• **Exercise requirements**: The expected output is the first line of the data below and every line after it, up to and including the line containing "some (4, true)", each reproduced exactly.

• **Stored data entries**:
▽
-- ==== Sys2Proof/Machine/Copy.lean ====
section
/-! DEFINITION. The copy engine: issue (R292 to R294), running a copy, a gather or a scatter piece by piece (R294 to
R296), and collectives (R142, R297, R298). -/

namespace Sys2Proof.Machine

/-! ## Descriptors (R295 to R297) -/

/-- A signed 64-bit field of a descriptor. -/
def descInt (d : List Byte) (off : Nat) : Int := sintOf (descNum d off 8) 64

/-- What a copy command asks for: run length, runs along level 1 and in all, and its destination handle. -/
structure CopyPlan where
  l0 : Nat
  n1 : Nat
  runs : Nat
  handle : Option Nat
  deriving DecidableEq, Repr

/-- The plan of a well-formed `dma.cp` descriptor (R295). -/
def cpPlan (d : List Byte) : Option CopyPlan :=
  let w := descNum d 0x10 8
  let dcb := bitOf w 63
  let n2 := bitsOf w 36 12 + 1
  let n1 := bitsOf w 24 12 + 1
  let l0 := bitsOf w 0 24
  let dst := descNum d 8 8
  if bitsOf w 48 15 ≠ 0 ∨ l0 = 0 ∨ descNum d 0x18 8 ≠ 0 ∨ 2 ^ 24 < l0 * n1 * n2 ∨ (dcb = true ∧ 16 ≤ dst) then none
  else some ⟨l0, n1, n1 * n2, if dcb then some dst else none⟩

/-- Index size and signedness of an ITYPE (R296). -/
def indexType (t : Nat) : Option (Nat × Bool) :=
  match t with
  | 0xA => some (4, true)
  | 0xB => some (8, true)
  | 0xE => some (4, false)
  | 0xF => some (8, false)
  | _ => none

/-- The plan of a well-formed `dma.gt` or `dma.sc` descriptor (R296). -/
def gsPlan (d : List Byte) : Option CopyPlan :=
  let w := descNum d 0x18 8
  let n := bitsOf w 24 24 + 1
  let l0 := bitsOf w 0 24
  match indexType (bitsOf w 52 4) with
  | none => none
  | some (z, _) =>
    if bitsOf w 56 8 ≠ 0 ∨ bitsOf w 48 4 ≠ 0 ∨ l0 = 0 ∨ descNum d 0x28 8 ≠ 0 ∨ descNum d 0x30 8 ≠ 0 ∨
        descNum d 0x38 8 ≠ 0 ∨ 2 ^ 24 < l0 * n ∨ descNum d 0x10 8 % z ≠ 0 then none
    else some ⟨l0, 1, n, none⟩

/-- The plan of a descriptor by the command's kind: 0 cp, 1 gt, 2 sc. -/
def copyPlan (kind : Nat) (d : List Byte) : Option CopyPlan := if kind = 0 then cpPlan d else gsPlan d

/-- Pieces of one run: a run longer than 4 KiB is written and counted by 4 KiB pieces (R294). -/
def CopyPlan.perRun (p : CopyPlan) : Nat := ceilDiv p.l0 4096

/-- Pieces of the command. -/
def CopyPlan.pieces (p : CopyPlan) : Nat := p.runs * p.perRun

/-- Source and destination of run i of `dma.cp`, the destination as an offset from DST (R295). -/
def cpRun (d : List Byte) (p : CopyPlan) (i : Nat) : Int × Int :=
  let i1 : Int := ((i % p.n1 : Nat) : Int)
  let i2 : Int := ((i / p.n1 : Nat) : Int)
  ((descNum d 0 8 : Nat) + i1 * descInt d 0x20 + i2 * descInt d 0x28, i1 * descInt d 0x30 + i2 * descInt d 0x38)

/-- Lowest and highest destination offset of `dma.cp` (R295). -/
def cpSpan (d : List Byte) (p : CopyPlan) : Int × Int :=
  let a := ((p.n1 - 1 : Nat) : Int) * descInt d 0x30
  let b := ((p.runs / p.n1 - 1 : Nat) : Int) * descInt d 0x38
  (min 0 a + min 0 b, max 0 a + max 0 b + ((p.l0 - 1 : Nat) : Int))

/-- Slots of a cb destination (R255, R295). -/
def cpSlots (k : Core) (d : List Byte) (p : CopyPlan) (h : Nat) : Nat :=
  ceilDiv ((cpSpan d p).2 + 1).toNat (max 1 (k.handle h).ssz)

/-- Whether a cb destination is rejected (R253, R255, R295). -/
def cpRejects (k : Core) (d : List Byte) (p : CopyPlan) (h : Nat) : Bool :=
  !(k.handle h).v || decide ((cpSpan d p).1 < 0) || decide ((k.handle h).nslot < cpSlots k d p h)

/-! ## Issue (R292 to R294, R298) -/

/-- The command a thread queues. -/
def State.copyCmd (s : State) (kind : Nat) (c : EngCmd) : CopyCmd where
  id := s.nextId
  core := s.actCore
  ws := s.curWs
  world := s.cur.world
  pc := s.curTask.pc
  kind := kind
  desc := (s.rd c.x).toNat
  clasp := (s.rd c.z).toNat
  stamp := s.pts s.actCore
  coll := if kind = 3 then s.curTask.gang.map (fun g => (g, s.curTask.colls)) else none

/-- Add a member's command to its collective (R298). -/
def Gang.addColl (g : Gang) (m rank : Nat) (q : CopyCmd) : Gang :=
  if g.colls.any (fun x => x.m == m) then
    { g with colls := g.colls.map (fun x => if x.m == m then { x with cmds := AMap.put x.cmds rank q } else x) }
  else { g with colls := g.colls ++ [⟨m, [(rank, q)], false, none, [], none, false, [], none⟩] }

/-- Put a command into the copy queue, and a member's collective into its gang's (R292, R298). -/
def State.copyEnqueue (s : State) (kind : Nat) (c : EngCmd) : State :=
  let q := s.copyCmd kind c
  let s1 := { s with nextId := s.nextId + 1 }.modCore s.actCore (fun k => { k with cq := k.cq ++ [q] })
  let s2 := match q.coll with
    | some (g, m) =>
      (s1.putGang g ((s1.gang g).addColl m (s.rankOf s.actCore s.curWs) q)).modCurTask (fun t => { t with colls := t.colls + 1 })
    | none => s1
  s2.finish 1

/-- The access context of a command. -/
def CopyCmd.ctx (q : CopyCmd) : EngCtx := ⟨q.core, q.world, q.pc.toNat⟩

/-- Issue a copy command (R292, R294): only its clasp is checked. A collective of a task that is no member sets E at once
(R298). -/
def State.copyIssue (s : State) (kind : Nat) (c : EngCmd) : Host.Outcome State Fault Refusal :=
  let s := s.drainReds
  match s.claspIssue (s.rd c.z).toNat with
  | some t => .next (s.takeTrap t)
  | none =>
    let q := s.copyCmd kind c
    if kind = 3 ∧ q.coll = none then .next ((s.spoilClasp q.ctx q.clasp q.stamp).finish 1)
    else if 8 ≤ s.cur.cq.length then .next (s.parkCur .cqFull)
    else .next (s.copyEnqueue kind c)

/-! ## Places (R292, R298) -/

/-- A place of a sett's copy engine that is free. -/
def Sett.freePlace (t : Sett) : Option Nat := (List.range 4).find? (fun i => (AMap.find t.places i).isNone)

/-- Whether a command is in a place; one place of a sett stands for all its members' commands of a collective (R298). -/
def Sett.running (t : Sett) (q : CopyCmd) : Bool :=
  t.places.any (fun p => p.2.cmd.id == q.id || (q.coll.isSome && p.2.cmd.coll == q.coll))

/-- A collective of a gang. -/
def Gang.coll? (g : Gang) (m : Nat) : Option Coll := g.colls.find? (fun x => x.m == m)

/-- Replace a collective. -/
def Gang.putColl (g : Gang) (x : Coll) : Gang := { g with colls := g.colls.map (fun y => if y.m == x.m then x else y) }

/-- The setts that hold members of a gang. -/
def State.gangSetts (s : State) (g : Nat) : List Nat := ((s.gang g).cores.map (fun c => s.settOf c)).eraseDups

/-- Whether a command is a collective that still lacks a member: it is pending, outside the engine (R298). -/
def State.pending (s : State) (q : CopyCmd) : Bool :=
  match q.coll with
  | none => false
  | some (g, m) => match (s.gang g).coll? m with
    | none => true
    | some x => x.cmds.length != (s.gang g).size

/-- Whether every copy that a core has issued before its member's command of a collective has started (R292). -/
def State.collFirst (s : State) (n : Nat) (q : CopyCmd) : Bool :=
  match q.coll with
  | none => true
  | some (g, m) => match (s.gang g).coll? m with
    | none => false
    | some x => x.cmds.all (fun e => s.settOf e.2.core != n || (((s.core e.2.core).cq.takeWhile (fun y => y.id != e.2.id)).all
        (fun y => y.coll.isSome || (s.sett n).running y)))

/-- The command of a core that its sett's engine may take: the oldest that has not started, pending collectives apart, if
the collective it belongs to comes after no copy that has not started (R292, R298). -/
def State.copyHead (s : State) (n c : Nat) : Option CopyCmd :=
  match (s.core c).cq.find? (fun q => !((s.sett n).running q) && !(s.pending q)) with
  | some q => if s.collFirst n q then some q else none
  | none => none

/-- The command the engine takes next: the oldest of the next core in round-robin order (R292). -/
def State.copyChoice (s : State) (n : Nat) : Option (Nat × CopyCmd) :=
  let l := s.settCores n
  let t := s.sett n
  if t.freePlace.isNone then none
  else
    (List.range l.length).findSome? (fun i =>
      let j := (t.lastCore + 1 + i) % max 1 l.length
      match l[j]? with
      | none => none
      | some c => (s.copyHead n c).map (fun q => (j, q)))

/-- A command entering a place. -/
def CopyRun.of (q : CopyCmd) : CopyRun := ⟨q, none, 0, false, false, none, none, [], none, 0, 0, [], [], none⟩

/-- Put a run into a free place of a sett. -/
def State.takePlace (s : State) (n : Nat) (r : CopyRun) : State :=
  match (s.sett n).freePlace with
  | none => s
  | some i => s.putSett n { s.sett n with places := AMap.put (s.sett n).places i r }

/-- A collective takes its place in one of the setts that hold members; with the last of them it runs (R298). -/
def State.startColl (s : State) (n g m : Nat) (q : CopyCmd) : State :=
  let s1 := s.takePlace n (CopyRun.of q)
  match (s1.gang g).coll? m with
  | none => s1
  | some x => s1.putGang g ((s1.gang g).putColl { x with running := (s1.gangSetts g).all (fun n => (s1.sett n).running q) })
△
• **Result**:
-- ==== Sys2Proof/Machine/Copy.lean ====
section
/-! DEFINITION. The copy engine: issue (R292 to R294), running a copy, a gather or a scatter piece by piece (R294 to
R296), and collectives (R142, R297, R298). -/

namespace Sys2Proof.Machine

/-! ## Descriptors (R295 to R297) -/

/-- A signed 64-bit field of a descriptor. -/
def descInt (d : List Byte) (off : Nat) : Int := sintOf (descNum d off 8) 64

/-- What a copy command asks for: run length, runs along level 1 and in all, and its destination handle. -/
structure CopyPlan where
  l0 : Nat
  n1 : Nat
  runs : Nat
  handle : Option Nat
  deriving DecidableEq, Repr

/-- The plan of a well-formed `dma.cp` descriptor (R295). -/
def cpPlan (d : List Byte) : Option CopyPlan :=
  let w := descNum d 0x10 8
  let dcb := bitOf w 63
  let n2 := bitsOf w 36 12 + 1
  let n1 := bitsOf w 24 12 + 1
  let l0 := bitsOf w 0 24
  let dst := descNum d 8 8
  if bitsOf w 48 15 ≠ 0 ∨ l0 = 0 ∨ descNum d 0x18 8 ≠ 0 ∨ 2 ^ 24 < l0 * n1 * n2 ∨ (dcb = true ∧ 16 ≤ dst) then none
  else some ⟨l0, n1, n1 * n2, if dcb then some dst else none⟩

/-- Index size and signedness of an ITYPE (R296). -/
def indexType (t : Nat) : Option (Nat × Bool) :=
  match t with
  | 0xA => some (4, true)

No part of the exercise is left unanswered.